就在她轉身準備要走時,她看到江宴出現在蘇雁兒的屋門口,他似乎沒有看到她,快速地閃入蘇雁兒的屋門內。
溫庭姝驀然怔住,這男人他怎么能如此溫庭姝心中驀然浮起一股強烈的憤怒,原來這男人從始至終都是在欺騙她,玩弄她,而她竟然信了他的花言巧語。

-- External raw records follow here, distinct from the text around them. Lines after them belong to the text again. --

-- ==== Sys2Proof/WellFormed.lean ====
section
/-! DEFINITION. Which commands have an encoding (spec/30_encoding.md R91, R94): a symbol is any value 0 to 255, a
length is at most 32. -/

namespace Sys2Proof

/-- "In format L `w[7:6]` must be 0 and `len = w[5:0]` must be at most 32" (30 R91); the other formats admit every
value of their operand. -/
def Instr.wellFormed : Instr → Bool
  | .nop => true
  | .clr => true
  | .acc _ => true
  | .stat => true
  | .build => true
  | .assign => true
  | .winit => true
  | .putb len => decide (len.toNat ≤ 32)
  | .puts _ => true
  | .fin => true
  | .rinit => true
  | .getb => true
  | .gets => true
  | .parse => true
  | .decode => true
  | .wrhdr => true
  | .encode => true

end Sys2Proof
end

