-- ==== Sys2Proof/Laws/State.lean ====
section
/-! SUPPORT. One lemma for each field of the state and each operation that makes a new state: what the field is
afterwards. With these no proof unfolds a record update. -/

namespace Sys2Proof.Machine

/-! ### `raise` -/

@[simp] theorem raise_err (k : ErrKind) (s : State) : (raise k s).err = k.code := rfl
@[simp] theorem raise_cv (k : ErrKind) (s : State) : (raise k s).cv = s.cv := rfl
@[simp] theorem raise_wfin (k : ErrKind) (s : State) : (raise k s).wfin = s.wfin := rfl
@[simp] theorem raise_busy (k : ErrKind) (s : State) : (raise k s).busy = s.busy := rfl
@[simp] theorem raise_width (k : ErrKind) (s : State) : (raise k s).width = s.width := rfl
@[simp] theorem raise_height (k : ErrKind) (s : State) : (raise k s).height = s.height := rfl
@[simp] theorem raise_layout (k : ErrKind) (s : State) : (raise k s).layout = s.layout := rfl
@[simp] theorem raise_conlen (k : ErrKind) (s : State) : (raise k s).conlen = s.conlen := rfl
@[simp] theorem raise_total (k : ErrKind) (s : State) : (raise k s).total = s.total := rfl
@[simp] theorem raise_wbase (k : ErrKind) (s : State) : (raise k s).wbase = s.wbase := rfl
@[simp] theorem raise_wbits (k : ErrKind) (s : State) : (raise k s).wbits = s.wbits := rfl
@[simp] theorem raise_wacc (k : ErrKind) (s : State) : (raise k s).wacc = s.wacc := rfl
@[simp] theorem raise_wdata (k : ErrKind) (s : State) : (raise k s).wdata = s.wdata := rfl
@[simp] theorem raise_rbase (k : ErrKind) (s : State) : (raise k s).rbase = s.rbase := rfl
@[simp] theorem raise_rvalid (k : ErrKind) (s : State) : (raise k s).rvalid = s.rvalid := rfl
@[simp] theorem raise_rpos (k : ErrKind) (s : State) : (raise k s).rpos = s.rpos := rfl
@[simp] theorem raise_rdata (k : ErrKind) (s : State) : (raise k s).rdata = s.rdata := rfl
@[simp] theorem raise_freq (k : ErrKind) (s : State) : (raise k s).freq = s.freq := rfl
@[simp] theorem raise_len (k : ErrKind) (s : State) : (raise k s).len = s.len := rfl
@[simp] theorem raise_code (k : ErrKind) (s : State) : (raise k s).code = s.code := rfl
@[simp] theorem raise_pix (k : ErrKind) (s : State) : (raise k s).pix = s.pix := rfl
@[simp] theorem raise_con (k : ErrKind) (s : State) : (raise k s).con = s.con := rfl
@[simp] theorem raise_epoch (k : ErrKind) (s : State) : (raise k s).epoch = s.epoch := rfl
@[simp] theorem raise_script (k : ErrKind) (s : State) : (raise k s).script = s.script := rfl
@[simp] theorem raise_reads (k : ErrKind) (s : State) : (raise k s).reads = s.reads := rfl

/-! ### `writerInit` -/

@[simp] theorem writerInit_err (s : State) : (writerInit s).err = s.err := rfl
@[simp] theorem writerInit_cv (s : State) : (writerInit s).cv = s.cv := rfl
@[simp] theorem writerInit_wfin (s : State) : (writerInit s).wfin = false := rfl
@[simp] theorem writerInit_busy (s : State) : (writerInit s).busy = s.busy := rfl
@[simp] theorem writerInit_width (s : State) : (writerInit s).width = s.width := rfl
@[simp] theorem writerInit_height (s : State) : (writerInit s).height = s.height := rfl
@[simp] theorem writerInit_layout (s : State) : (writerInit s).layout = s.layout := rfl
@[simp] theorem writerInit_conlen (s : State) : (writerInit s).conlen = s.conlen := rfl
@[simp] theorem writerInit_total (s : State) : (writerInit s).total = s.total := rfl
@[simp] theorem writerInit_wbase (s : State) : (writerInit s).wbase = s.wbase := rfl
@[simp] theorem writerInit_wbits (s : State) : (writerInit s).wbits = 0 := rfl
@[simp] theorem writerInit_wacc (s : State) : (writerInit s).wacc = 0 := rfl
@[simp] theorem writerInit_wdata (s : State) : (writerInit s).wdata = s.wdata := rfl
@[simp] theorem writerInit_rbase (s : State) : (writerInit s).rbase = s.rbase := rfl
@[simp] theorem writerInit_rvalid (s : State) : (writerInit s).rvalid = s.rvalid := rfl
@[simp] theorem writerInit_rpos (s : State) : (writerInit s).rpos = s.rpos := rfl
@[simp] theorem writerInit_rdata (s : State) : (writerInit s).rdata = s.rdata := rfl
@[simp] theorem writerInit_freq (s : State) : (writerInit s).freq = s.freq := rfl
@[simp] theorem writerInit_len (s : State) : (writerInit s).len = s.len := rfl
@[simp] theorem writerInit_code (s : State) : (writerInit s).code = s.code := rfl
@[simp] theorem writerInit_pix (s : State) : (writerInit s).pix = s.pix := rfl
@[simp] theorem writerInit_con (s : State) : (writerInit s).con = s.con := rfl
@[simp] theorem writerInit_epoch (s : State) : (writerInit s).epoch = s.epoch := rfl
@[simp] theorem writerInit_script (s : State) : (writerInit s).script = s.script := rfl
@[simp] theorem writerInit_reads (s : State) : (writerInit s).reads = s.reads := rfl

/-! ### `readerInit` -/

@[simp] theorem readerInit_err (s : State) : (readerInit s).err = s.err := rfl
@[simp] theorem readerInit_cv (s : State) : (readerInit s).cv = s.cv := rfl
@[simp] theorem readerInit_wfin (s : State) : (readerInit s).wfin = s.wfin := rfl
@[simp] theorem readerInit_busy (s : State) : (readerInit s).busy = s.busy := rfl
@[simp] theorem readerInit_width (s : State) : (readerInit s).width = s.width := rfl
@[simp] theorem readerInit_height (s : State) : (readerInit s).height = s.height := rfl
@[simp] theorem readerInit_layout (s : State) : (readerInit s).layout = s.layout := rfl
@[simp] theorem readerInit_conlen (s : State) : (readerInit s).conlen = s.conlen := rfl
@[simp] theorem readerInit_total (s : State) : (readerInit s).total = s.total := rfl
@[simp] theorem readerInit_wbase (s : State) : (readerInit s).wbase = s.wbase := rfl
@[simp] theorem readerInit_wbits (s : State) : (readerInit s).wbits = s.wbits := rfl
@[simp] theorem readerInit_wacc (s : State) : (readerInit s).wacc = s.wacc := rfl
@[simp] theorem readerInit_wdata (s : State) : (readerInit s).wdata = s.wdata := rfl
@[simp] theorem readerInit_rbase (s : State) : (readerInit s).rbase = s.rbase := rfl
@[simp] theorem readerInit_rvalid (s : State) : (readerInit s).rvalid = s.rvalid := rfl
@[simp] theorem readerInit_rpos (s : State) : (readerInit s).rpos = 0 := rfl
@[simp] theorem readerInit_rdata (s : State) : (readerInit s).rdata = 0 := rfl
@[simp] theorem readerInit_freq (s : State) : (readerInit s).freq = s.freq := rfl
@[simp] theorem readerInit_len (s : State) : (readerInit s).len = s.len := rfl
@[simp] theorem readerInit_code (s : State) : (readerInit s).code = s.code := rfl
@[simp] theorem readerInit_pix (s : State) : (readerInit s).pix = s.pix := rfl
@[simp] theorem readerInit_con (s : State) : (readerInit s).con = s.con := rfl
@[simp] theorem readerInit_epoch (s : State) : (readerInit s).epoch = s.epoch := rfl
@[simp] theorem readerInit_script (s : State) : (readerInit s).script = s.script := rfl
@[simp] theorem readerInit_reads (s : State) : (readerInit s).reads = s.reads := rfl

她胸口起伏著,在某種沖動的驅使之下,她面色凝重地走到屋門前,她猶豫再三,還是抬起手敲了門。
蘇雁兒如今是宋子卿的人,她既然看到,又豈能坐視不理
就在她敲第二下門時,屋門突然開了一條縫,溫庭姝正猶豫要不要進來,一只手驀然伸出來抓住她的手腕,她整個人被拽進屋中。
"砰"的一聲門關上。
江宴將她逼近門邊,雙手撐在門上,阻止了她逃離,笑吟吟地俯視著溫庭姝,低聲親昵道∶"看夫人這架勢,好似來抓奸的。"無限好文,盡在晉江文學城
當下的情況著實出乎溫庭姝的意料,她雙眸微微瞪圓。
蘇雁兒呢難道她不在屋內溫庭姝神色不安地往屋內看了一眼,卻不見有人。
"別看了,屋里就只有我們兩人。"江宴看出她驚慌,不禁笑了笑,好心地為她解答。
聽聞只有他們兩人,溫庭姝松了口氣的同時,內心又升起另外一股不安,因為過近的距離,溫庭姝不由緊張得身體發僵,鼻尖聞到他身上那股淡淡的脂粉香氣,讓人心神不定起來。似乎每次與他靠近,她都能聞到這股香氣,也許這不是其他女人的香氣,而是他本身具有的香氣。
溫庭姝努力維持鎮定,然后冷聲質問道,"你進來這里作什么"
難不成他和蘇雁兒兩人約在這屋里見面,只是蘇雁兒還未趕回來,溫庭姝覺得有這個可能,這么一想,她心中那股惱火的感覺又浮上心頭,這個輕浮的男人。
"別管我來這做什么。"江宴目光沉沉地凝望著她,"回答我,你這是在嫉妒么"
溫庭姝被他此刻深沉的眼神盯著有些不自在,仿佛隱晦的心思被人看穿,她蹙眉,"嫉嫉妒什么"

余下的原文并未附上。